Shock tactics, shock tactic, or shock attack is an offensive maneuver which attempts to place the enemy under psychological pressure by a rapid and fully-committed advance with the aim of causing their combatants to retreat. The acceptance of a higher degree of risk to attain a decisive result is intrinsic to shock actions.

==Pre-modern==
Shock tactics were usually performed by heavy cavalry, but were sometimes achieved by heavy infantry. The most famous shock tactic is the medieval cavalry charge. This shock attack was conducted by heavily armoured cavalry armed with lances, usually couched, galloping at full speed against an enemy infantry and/or cavalry formations.

==Modern==
After the introduction of firearms, the use of the cavalry charge as a common military tactic waned. Infantry shock action required the holding of fire until the enemy was in very close range, and was used in defence as well as attack. The favorite tactic of the Duke of Wellington was for the infantry to fire a volley and then give a loud cheer and charge. During the Second Italian War of Independence, the French Army used shock tactics to overcome the superior range of the Austrian Lorenz rifle, quickly closing into enemy lines with bayonet charges sending battalions—each one with 100 troops, six soldiers deep—making use of loose line formations and taking advantage of the Lorenz curved trajectory to minimize casualties. The Austrians emulated these tactics against the Prussians during the Austro-Prussian War, but without success. The use of Stoßtaktiks negated the Lorenz range and muzzle velocity advantages over the Dreyse needle gun used by the Prussian Army.

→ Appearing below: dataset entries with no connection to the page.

-- ==== Sys2Proof/Machine/Crc.lean ====
section
/-! DEFINITION. The CRC-32 table generator and the fingerprint (40_crc32_table_generator.md): TBLGEN and FPRINT. -/

namespace Sys2Proof.Machine

/-- One iteration of R120: shift right, and XOR the polynomial when the bit shifted out was 1. -/
def tableStep (a : Word) : Word := if a.getLsbD 0 then (a >>> 1) ^^^ Config.poly else a >>> 1

/-- `n` iterations of R120. -/
def tableSteps : Nat → Word → Word
  | 0, a => a
  | n + 1, a => tableSteps n (tableStep a)

/-- `TableEntry(i)` (R120). -/
def tableEntry (i : Byte) : Word := tableSteps 8 (i.setWidth 32)

/-- The built table: TABLE[i] = TableEntry(i) (R44, R125). -/
def builtTable : Vector Word 256 := Vector.ofFn fun i => tableEntry (BitVec.ofNat 8 i.val)

/-- The build of R125: every entry, and TV <- 1. -/
def State.buildTable (s : State) : State := { s with table := builtTable, tv := true }

/-- `EnsureTable` (R126): the lazy build. -/
def State.ensureTable (s : State) : State := if s.tv then s else s.buildTable

/-- `CrcStep(acc, b)` (R122). -/
def crcStep (acc : Word) (b : Byte) : Word :=
  (acc >>> 8) ^^^ tableEntry ((acc ^^^ b.setWidth 32).setWidth 8)

/-- The loop of R123 over `n` bytes from address `a`, in ascending order. -/
def fingerprintLoop (m : Image) : Nat → Nat → Word → Word
  | 0, _, acc => acc
  | n + 1, a, acc => fingerprintLoop m n (a + 1) (crcStep acc (readByte m a))

/-- `Fingerprint(base, n)` (R123). -/
def fingerprint (m : Image) (base n : Nat) : Word := ~~~ fingerprintLoop m n base Config.crcInit

/-- `FingerprintBytes(L)` (R123): the same function over a byte list. -/
def fingerprintBytes (l : List Byte) : Word := ~~~ l.foldl crcStep Config.crcInit

/-- TBLGEN (R125). -/
def execTblgen (s : State) : Host.Outcome State Fault Refusal :=
  .next (s.buildTable.complete .none .none)

/-- FPRINT (R127). -/
def execFprint (s : State) : Host.Outcome State Fault Refusal :=
  if s.outOfBounds s.fprintNeed then .next (s.raiseError .bounds)
  else
    let s1 := s.ensureTable
    let s2 := { s1 with fp := fingerprint s1.image s1.fpBase.toNat s1.fpLen.toNat }
    .next (s2.complete .none .none)

end Sys2Proof.Machine
end

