-- ==== Sys2Proof/Machine/Header.lean ====
section
/-! DEFINITION. The header comparator and patcher (43_header_comparator_patcher.md): HDRFIX, FIX and NOP. -/

namespace Sys2Proof.Machine

/-- Stored word 0 (R180). -/
def storedWord0 (m : Image) : Word := readWord m Config.hdr0Off

/-- Stored word 1 (R180). -/
def storedWord1 (m : Image) : Word := readWord m Config.hdr1Off

/-- The image after `HeaderFix(k0, k1)` (R182): both words are read first, and a word that matches is not written. -/
def headerImage (m : Image) (k0 k1 : Word) : Image :=
  let m0 := if storedWord0 m = k0 then m else writeWord m Config.hdr0Off k0
  if storedWord1 m = k1 then m0 else writeWord m0 Config.hdr1Off k1

/-- The compare-and-patch step shared by HDRFIX and FIX (R182, R183): the pair CK0, CK1 against the stored pair;
it latches ST0, ST1, M0, M1, W0, W1 and completes with FIXED or ALREADY_CORRECT (R184). -/
def State.headerFix (s : State) : State :=
  let m0 := decide (storedWord0 s.image = s.ck0)
  let m1 := decide (storedWord1 s.image = s.ck1)
  let s1 := { s with
    st0 := storedWord0 s.image, st1 := storedWord1 s.image
    m0 := m0, m1 := m1, w0 := !m0, w1 := !m1
    image := headerImage s.image s.ck0 s.ck1 }
  s1.complete .none (if !m0 || !m1 then .fixed else .alreadyCorrect)

/-- NOP (R186). -/
def execNop (s : State) : Host.Outcome State Fault Refusal := .next (s.complete .none .none)

/-- HDRFIX (R183). -/
def execHdrfix (s : State) : Host.Outcome State Fault Refusal :=
  if s.outOfBounds hdrfixNeed then .next (s.raiseError .bounds)
  else if s.cv then .next s.headerFix
  else
    match s.id with
    | .unknown => .next (s.complete .unidentified .unidentified)
    | .known _ => .next (s.complete .noChecksum .none)

/-- FIX (R188). -/
def execFix (s : State) : Host.Outcome State Fault Refusal :=
  if s.outOfBounds cksumNeed then .next (s.raiseError .bounds)
  else
    let s1 := s.ensureTable.classifyImage
    match s1.id with
    | .unknown => .next (s1.complete .unidentified .unidentified)
    | .known c => .next (s1.latchChecksum c).headerFix

end Sys2Proof.Machine
end

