-- ==== Sys2Proof/Certificates/Slice0/Obligations.lean ====
section
/-! DEFINITION. The statements for the provers, one `def Obligations.<Name> : Prop` each. The helpers at the top write
the spec's loops as folds over the list of their iterations, apart from the model's own loops, and say which pending
commands build the table. The boot-code window is BC_OFF, BC_LEN throughout, never its literals (R8). -/

open Sys2Proof Sys2Proof.Machine

/-- R120: one iteration of the table builder. -/
def Sys2Proof.Stated.shiftXor (a : Word) : Word := if a.getLsbD 0 then (a >>> 1) ^^^ 0xEDB88320#32 else a >>> 1

/-- R123: the `n` image bytes from `base`, in ascending order. -/
def Sys2Proof.Stated.bytesFrom (m : Image) (base n : Nat) : List Byte :=
  (List.range n).map fun k => readByte m (base + k)

/-- R141: the bytes of the boot-code window [BC_OFF, BC_OFF + BC_LEN). -/
def Sys2Proof.Stated.bootBytes (m : Image) : List Byte := Stated.bytesFrom m Config.bcOff Config.bcLen

/-- R126, R79: the pending command builds the table: TBLGEN, or FPRINT, CLASSIFY or FIX past its bounds check. -/
def Sys2Proof.Stated.buildsTable (s : State) : Prop :=
  s.pending = some (encode .tblgen) ∨
  (s.pending = some (encode .fprint) ∧ s.fpBase.toNat + s.fpLen.toNat ≤ s.imgLen.toNat) ∨
  (s.pending = some (encode .classify) ∧ Config.bcOff + Config.bcLen ≤ s.imgLen.toNat) ∨
  (s.pending = some (encode .fix) ∧ 0x101000 ≤ s.imgLen.toNat)

/-- R151: data word `k` of the checksum window. -/
def Sys2Proof.Stated.dataWord (m : Image) (k : Nat) : Word := readWord m (0x1000 + 4 * k)

/-- R156: the accumulators after all 0x40000 iterations, as a fold over the iteration index. -/
def Sys2Proof.Stated.checksumFold (m : Image) (c : Cic) : Acc :=
  (List.range 0x40000).foldl
    (fun acc k => mixStep acc (Stated.dataWord m k)
      (if c = .cic6105 then readWord m (0x750 + (0x1000 + 4 * k) % 0x100) else 0) c)
    ⟨seed c, seed c, seed c, seed c, seed c, seed c⟩

/-! ### Encoding -/

/-- R106, R103: decode answers command `i` exactly on the word `encode i`, and the seven words are those of the map. -/
def Obligations.DecodeAnswersExactlyTheEncodedWord : Prop :=
  (∀ (w : Word) (i : Instr), decode w = .ok i ↔ w = encode i) ∧
  encode .nop = 0x00000000#32 ∧ encode .tblgen = 0x00000001#32 ∧ encode .fprint = 0x00000002#32 ∧
  encode .classify = 0x00000003#32 ∧ encode .cksum = 0x00000004#32 ∧ encode .hdrfix = 0x00000005#32 ∧
  encode .fix = 0x00000006#32

/-- 95_test_vectors.md 2.8: sample words, the table's numbering included. -/
def Obligations.SampleWordsDecodeAsListed : Prop :=
  decode 0x00000000#32 = .ok .nop ∧ decode 0x00000003#32 = .ok .classify ∧ decode 0x00000006#32 = .ok .fix ∧
  decode 0x00000007#32 = .error .opUnknown ∧ decode 0x00000010#32 = .error .zNotZero ∧
  decode 0x80000006#32 = .error .zNotZero ∧ decode 0xFFFFFFFF#32 = .error .zNotZero ∧
  decodeTableWord 32 1 = some .tblgen ∧ decodeTableWord 32 2 = some .fprint ∧ decodeTableWord 32 4 = some .cksum ∧
  decodeTableWord 32 5 = some .hdrfix ∧ decodeTableWord 32 15 = none

/-- R104: which words are illegal (all but seven), that they are accepted like any other, and that their completion
step is `complete(ILLEGAL_CMD, NONE)` and nothing else. The clause with `s.moves = []` rests on the model's choice of
log entries 1 and 11: the engine moves when no move is left. -/
def Obligations.IllegalWordsCompleteWithIllegalCmd : Prop :=
  (∀ w : Word, (∃ e, decode w = .error e) ↔ (w.extractLsb' 4 28 ≠ 0#28 ∨ 7 ≤ (w.extractLsb' 0 4).toNat)) ∧
  (∃ legal : List Word, legal.length = 7 ∧ legal.Nodup ∧ ∀ w : Word, (∃ e, decode w = .error e) ↔ w ∉ legal) ∧
  (∀ (s : State) (w : Word) (e : Illegal) (rest : List Move), decode w = .error e → s.busy = false →
    s.moves = .regWrite 0 w :: rest →
    step s = .next { s with
      moves := rest, done := false, err := .none, res := .none, m0 := false, m1 := false, w0 := false, w1 := false,
      pending := some w, busy := true }) ∧
  (∀ (s : State) (w : Word) (e : Illegal), decode w = .error e → s.pending = some w → s.moves = [] →
    step s = .next { s with err := .illegalCmd, res := .none, pending := none, busy := false, done := true }) ∧
  (∀ (s : State) (w : Word) (e : Illegal) (rest : List Move), decode w = .error e → s.pending = some w →
    s.moves = .engine :: rest →
    step s = .next { s with
      moves := rest, err := .illegalCmd, res := .none, pending := none, busy := false, done := true })

/-! ### The step -/

/-- R45, R103: a step in which the engine moves is `exec` of the decoded pending command. That the engine moves where
the list says `.engine`, and when no move is left (the clause with `s.moves = []`), is the model's choice of log entries
1 and 11. -/
def Obligations.StepRunsTheDecodedCommand : Prop :=
  ∀ (s : State) (w : Word) (i : Instr), s.pending = some w → decode w = .ok i →
    (s.moves = [] → step s = exec i s) ∧
    (∀ rest, s.moves = .engine :: rest → step s = exec i { s with moves := rest })

/-- R216: with nothing pending and no host access, the block is idle and loses no state. -/
def Obligations.IdleStepChangesNothing : Prop :=
  ∀ s : State, s.pending = none →
    (s.moves = [] → step s = .next s) ∧
    (∀ rest, s.moves = .engine :: rest → step s = .next { s with moves := rest })

/-- R86, R205, R210, R248: the one stop of the machine is the host's race; every other step has a next state. -/
def Obligations.OnlyTheHostRaceStopsTheMachine : Prop :=
  ∀ s : State, (s.raceNext → step s = .fault .imageRace) ∧ (¬ s.raceNext → ∃ t, step s = .next t)

/-- R248, R45, R200: every accepted command completes, with its own effect. First clause: when the moves are used up
nothing is pending. Second clause: take the word `w` pending, and the moves up to the engine's next turn (`later` is what
follows it; there may be no such turn, and then the engine moves at the end), none of them a reset event. Unless the host
breaks its duty on the way (IMAGE_RACE), `w` is still pending when the engine moves, from the state `u`, and that step is
the completion of `w`: exactly what its command does, or ILLEGAL_CMD, with DONE = 1. When the engine moves is the choice
of log entries 1 and 11; the race as the end of the run is that of log entry 7. -/
def Obligations.EveryAcceptedCommandCompletes : Prop :=
  (∀ s : State, s.busy = s.pending.isSome →
    run (s.moves.length + 1) s = .fault .imageRace ∨
    ∃ t : State, run (s.moves.length + 1) s = .next t ∧
      t.busy = false ∧ t.pending = none ∧ t.moves = []) ∧
  (∀ (s : State) (w : Word) (before later : List Move), s.busy = true → s.pending = some w →
    (∀ m ∈ before, m ≠ .engine ∧ m ≠ .reset) →
    s.moves = before ++ .engine :: later ∨ (s.moves = before ∧ later = []) →
    run (before.length + 1) s = .fault .imageRace ∨
    ∃ u t : State, run before.length s = .next u ∧ u.busy = true ∧ u.pending = some w ∧
      run (before.length + 1) s = .next t ∧
      (∀ i, decode w = .ok i → exec i { u with moves := later } = .next t) ∧
      (∀ e, decode w = .error e →
        t = { u with
          moves := later, err := .illegalCmd, res := .none, pending := none, busy := false, done := true }) ∧
      t.done = true ∧ t.busy = false ∧ t.pending = none ∧ t.moves = later)

/-! ### NOP, TBLGEN, FPRINT -/

/-- R186: NOP completes with NONE, NONE and changes nothing else. -/
def Obligations.NopOnlyCompletes : Prop :=
  decode 0x00000000#32 = .ok .nop ∧
  ∀ s : State, exec .nop s =
    .next { s with err := .none, res := .none, pending := none, busy := false, done := true }

/-- R125, R120: TBLGEN writes every entry, sets TV, changes nothing else, and is idempotent. -/
def Obligations.TblgenBuildsTheTable : Prop :=
  decode 0x00000001#32 = .ok .tblgen ∧
  ∀ s : State, ∃ t : State, exec .tblgen s = .next t ∧
    t = { s with
      table := t.table, tv := true, err := .none, res := .none, pending := none, busy := false, done := true } ∧
    (∀ i : Fin 256, t.table[i] = Stated.shiftXor^[8] (BitVec.ofNat 32 i.val)) ∧
    exec .tblgen t = .next t

/-- R121: the listed entries, and linearity over GF(2). -/
def Obligations.TableEntriesAreLinear : Prop :=
  tableEntry 0 = 0x00000000#32 ∧ tableEntry 1 = 0x77073096#32 ∧ tableEntry 2 = 0xEE0E612C#32 ∧
  tableEntry 8 = 0x0EDB8832#32 ∧ tableEntry 16 = 0x1DB71064#32 ∧ tableEntry 64 = 0x76DC4190#32 ∧
  tableEntry 128 = 0xEDB88320#32 ∧ tableEntry 255 = 0x2D02EF8D#32 ∧
  ∀ i j : Byte, tableEntry (i ^^^ j) = tableEntry i ^^^ tableEntry j

/-- R120, R122: the table-driven byte update equals eight bit steps of the reflected CRC. -/
def Obligations.CrcStepEqualsEightBitSteps : Prop :=
  ∀ (acc : Word) (b : Byte), crcStep acc b = Stated.shiftXor^[8] (acc ^^^ b.setWidth 32)

/-- R122, R123: the fingerprint consumes each byte of the window once, in ascending order, from all ones, and
complements at the end. -/
def Obligations.FingerprintFoldsTheBytesInOrder : Prop :=
  (∀ (acc : Word) (b : Byte), crcStep acc b = (acc >>> 8) ^^^ tableEntry (((acc ^^^ b.setWidth 32) &&& 0xFF#32).setWidth 8)) ∧
  (∀ l : List Byte, fingerprintBytes l = ~~~ l.foldl crcStep 0xFFFFFFFF#32) ∧
  (∀ (m : Image) (base n : Nat), fingerprint m base n = fingerprintBytes (Stated.bytesFrom m base n))

/-- R124: fingerprints of short byte lists. -/
def Obligations.FingerprintCornerCases : Prop :=
  fingerprintBytes [] = 0x00000000#32 ∧ fingerprintBytes [0x00] = 0xD202EF8D#32 ∧
  fingerprintBytes [0xFF] = 0xFF000000#32 ∧ fingerprintBytes [0xFF, 0xFF, 0xFF, 0xFF] = 0xFFFFFFFF#32 ∧
  fingerprintBytes [0x31, 0x32, 0x33, 0x34, 0x35, 0x36, 0x37, 0x38, 0x39] = 0xCBF43926#32

/-- R127: FPRINT, on both sides of its bounds check. -/
def Obligations.FprintResult : Prop :=
  decode 0x00000002#32 = .ok .fprint ∧
  ∀ s : State,
    (s.imgLen.toNat < s.fpBase.toNat + s.fpLen.toNat →
      exec .fprint s =
        .next { s with err := .bounds, res := .none, pending := none, busy := false, done := true }) ∧
    (s.fpBase.toNat + s.fpLen.toNat ≤ s.imgLen.toNat →
      exec .fprint s = .next { s with
        table := if s.tv then s.table else builtTable, tv := true,
        fp := fingerprintBytes (Stated.bytesFrom s.image s.fpBase.toNat s.fpLen.toNat),
        err := .none, res := .none, pending := none, busy := false, done := true })
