/-- R44, R126: a command keeps TV and the table, or it leaves TV = 1 and the built table, and then it builds. -/
theorem exec_table {i : Instr} (h : exec i s = .next t) :
    (t.tv = s.tv ∧ t.table = s.table) ∨
    ((t.tv = true ∧ t.table = builtTable) ∧ (s.pending = some (encode i) → Stated.buildsTable s)) := by
  cases i with
  | nop => left; simp [exec_nop_inv h]
  | tblgen => right; rw [exec_tblgen_inv h]; exact ⟨⟨rfl, rfl⟩, .inl⟩
  | fprint =>
    obtain ⟨-, rfl⟩ | ⟨hb, rfl⟩ := exec_fprint_inv h
    · left; simp
    · exact s.ensureTable_built_or_kept.imp_right (⟨·, fun hp => .inr (.inl ⟨hp, hb⟩)⟩)
  | classify =>
    obtain ⟨-, rfl⟩ | ⟨hb, rfl⟩ := exec_classify_inv h
    · left; simp
    · exact s.ensureTable_built_or_kept.imp_right (⟨·, fun hp => .inr (.inr (.inl ⟨hp, hb⟩))⟩)
  | cksum => left; obtain ⟨-, rfl⟩ | ⟨-, -, rfl⟩ | ⟨-, c, -, rfl⟩ := exec_cksum_inv h <;> simp
  | hdrfix => left; obtain ⟨-, rfl⟩ | ⟨-, -, rfl⟩ | ⟨-, -, -, rfl⟩ | ⟨-, -, -, rfl⟩ := exec_hdrfix_inv h <;> simp
  | fix =>
    obtain ⟨-, rfl⟩ | ⟨hb, -, rfl⟩ | ⟨hb, c, -, rfl⟩ := exec_fix_inv h
    · left; simp
    · exact s.ensureTable_built_or_kept.imp_right (⟨·, fun hp => .inr (.inr (.inr ⟨hp, hb⟩))⟩)
    · exact s.ensureTable_built_or_kept.imp_right (⟨·, fun hp => .inr (.inr (.inr ⟨hp, hb⟩))⟩)

/-- R82: a command keeps the canonical form of the image. -/
theorem exec_image_wf {i : Instr} (h : exec i s = .next t) (hwf : Memory.wf s.image = true) :
    Memory.wf t.image = true := by
  obtain ht | ⟨-, k0, k1, ht⟩ := exec_image h <;> rw [ht]
  · exact hwf
  · exact wf_headerImage _ _ _ hwf

/-! ### The outcome fields agree -/

/-- The compare bits are clear, as acceptance leaves them (R45). -/
def State.CompareClear (s : State) : Prop := s.m0 = false ∧ s.m1 = false ∧ s.w0 = false ∧ s.w1 = false

/-- With the compare bits clear, the outcome fields agree unless RES reports a compare. -/
theorem State.OutcomeInv.of_compareClear (hc : s.CompareClear) (hf : s.res ≠ .fixed) (ha : s.res ≠ .alreadyCorrect) :
    s.OutcomeInv := by
  obtain ⟨h0, h1, h2, h3⟩ := hc
  constructor <;> simp [*]

/-- With the compare bits clear, a completion that reports no compare leaves outcome fields that agree. -/
theorem State.OutcomeInv.complete (s : State) {e : ErrCode} {r : ResCode} (hc : s.CompareClear) (hf : r ≠ .fixed)
    (ha : r ≠ .alreadyCorrect) : (s.complete e r).OutcomeInv := .of_compareClear hc hf ha

theorem State.CompareClear.ensureTable (hc : s.CompareClear) : s.ensureTable.CompareClear := by
  simpa [State.CompareClear] using hc

/-- R183, R184: the outcome fields agree after a compare. -/
theorem State.OutcomeInv.headerFix (s : State) : s.headerFix.OutcomeInv := by
  by_cases h0 : storedWord0 s.image = s.ck0 <;> by_cases h1 : storedWord1 s.image = s.ck1 <;>
    constructor <;> simp [h0, h1]

/-- R184, R203: from clear compare bits every command leaves outcome fields that agree. -/
theorem exec_outcome {i : Instr} (h : exec i s = .next t) (hc : s.CompareClear) : t.OutcomeInv := by
  cases i with
  | nop => rw [exec_nop_inv h]; exact .complete _ hc nofun nofun
  | tblgen => rw [exec_tblgen_inv h]; exact .complete _ hc nofun nofun
  | fprint =>
    obtain ⟨-, rfl⟩ | ⟨-, rfl⟩ := exec_fprint_inv h
    · exact .complete _ hc nofun nofun
    · exact .complete _ hc.ensureTable nofun nofun
  | classify =>
    obtain ⟨-, rfl⟩ | ⟨-, rfl⟩ := exec_classify_inv h
    · exact .complete _ hc nofun nofun
    · exact .complete _ hc.ensureTable nofun nofun
  | cksum => obtain ⟨-, rfl⟩ | ⟨-, -, rfl⟩ | ⟨-, c, -, rfl⟩ := exec_cksum_inv h <;> exact .complete _ hc nofun nofun
  | hdrfix =>
    obtain ⟨-, rfl⟩ | ⟨-, -, rfl⟩ | ⟨-, -, -, rfl⟩ | ⟨-, -, -, rfl⟩ := exec_hdrfix_inv h
    case inr.inl => exact .headerFix s
    all_goals exact .complete _ hc nofun nofun
  | fix =>
    obtain ⟨-, rfl⟩ | ⟨-, -, rfl⟩ | ⟨-, c, -, rfl⟩ := exec_fix_inv h
    · exact .complete _ hc nofun nofun
    · exact .complete _ hc.ensureTable nofun nofun
    · exact .headerFix _

/-! ### What a step can do -/

/-- With no move left, the engine moves (R248). -/
theorem step_of_moves_nil (hm : s.moves = []) : step s = engineMove s := by
  unfold step; rw [hm]

/-- The first move of the list is made, on the state without it. -/
theorem step_of_moves_cons {m : Move} {rest : List Move} (hm : s.moves = m :: rest) :
    step s = makeMove m { s with moves := rest } := by
  unfold step; rw [hm]

/-- R46: a register read only records a reading. -/
theorem State.readRegister_eq_logReading (s : State) (idx : BitVec 10) :
    ∃ x n, s.readRegister idx = s.logReading x n := by
  unfold State.readRegister
  split <;> exact ⟨_, _, rfl⟩

/-- R87: an image read only records a reading. -/
theorem State.hostReadByte_eq_logReading (s : State) (a : Word) : ∃ x n, s.hostReadByte a = s.logReading x n := by
  unfold State.hostReadByte
  split <;> exact ⟨_, _, rfl⟩

/-- One step by its effect, `rest` being the moves it leaves: the engine's turn, a register write, a recorded reading,
an image write, or a reset event. -/
theorem step_effect (h : step s = .next t) : ∃ rest : List Move,
    ((s.moves = [] ∨ s.moves = .engine :: rest) ∧ engineMove { s with moves := rest } = .next t) ∨
    (∃ idx v, s.moves = .regWrite idx v :: rest ∧ t = State.writeRegister { s with moves := rest } (regAt idx) v) ∨
    (∃ x n, t = State.logReading { s with moves := rest } x n) ∨
    (∃ (a : Word) (b : Byte), t = { s with moves := rest, image := writeByte s.image a.toNat b }) ∨
    (s.moves = .reset :: rest ∧ t = State.resetEvent { s with moves := rest }) := by
  obtain ⟨hm, he⟩ | ⟨rest, hm, he⟩ | ⟨idx, v, rest, hm, ht⟩ | ⟨idx, rest, -, ht⟩ | ⟨a, b, rest, -, -, ht⟩ |
    ⟨a, rest, -, ht⟩ | ⟨rest, hm, ht⟩ := step_inv h
  · have hs : { s with moves := [] } = s := by rw [← hm]
    exact ⟨[], .inl ⟨.inl hm, hs ▸ he⟩⟩
  · exact ⟨rest, .inl ⟨.inr hm, he⟩⟩
  · exact ⟨rest, .inr (.inl ⟨idx, v, hm, ht⟩)⟩
  · obtain ⟨x, n, hx⟩ := State.readRegister_eq_logReading { s with moves := rest } idx
    exact ⟨rest, .inr (.inr (.inl ⟨x, n, ht.trans hx⟩))⟩
  · exact ⟨rest, .inr (.inr (.inr (.inl ⟨a, b, ht⟩)))⟩
  · obtain ⟨x, n, hx⟩ := State.hostReadByte_eq_logReading { s with moves := rest } a
    exact ⟨rest, .inr (.inr (.inl ⟨x, n, ht.trans hx⟩))⟩
  · exact ⟨rest, .inr (.inr (.inr (.inr ⟨hm, ht⟩)))⟩

/-- R35, R36: a register write leaves CV = 1 only where it was 1 already, and then keeps ID. -/
theorem writeRegister_cv {r : Reg} {v : Word} (h : (s.writeRegister r v).cv = true) :
    s.cv = true ∧ (s.writeRegister r v).id = s.id := by
  revert h
  cases r <;> simp only [State.writeRegister, State.unlessBusy] <;> (try split) <;> simp

/-- R44, R125: the entries of the built table. -/
theorem builtTable_getElem (i : Fin 256) : builtTable[i] = tableEntry (BitVec.ofNat 8 i.val) := by
  simp [builtTable]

The increasing firepower of machine guns, mortars, and artillery made this tactic increasingly hazardous. World War I saw the infantry charge at its worst, when masses of soldiers made frontal, and often disastrous, attacks on entrenched enemy positions.

Shock tactics began to be viable again with the invention of tanks and airplanes. During World War II, the Germans adapted shock tactics to modern mechanized warfare, known as blitzkrieg, which gained considerable achievements during the war and was afterwards adopted by most modern armies.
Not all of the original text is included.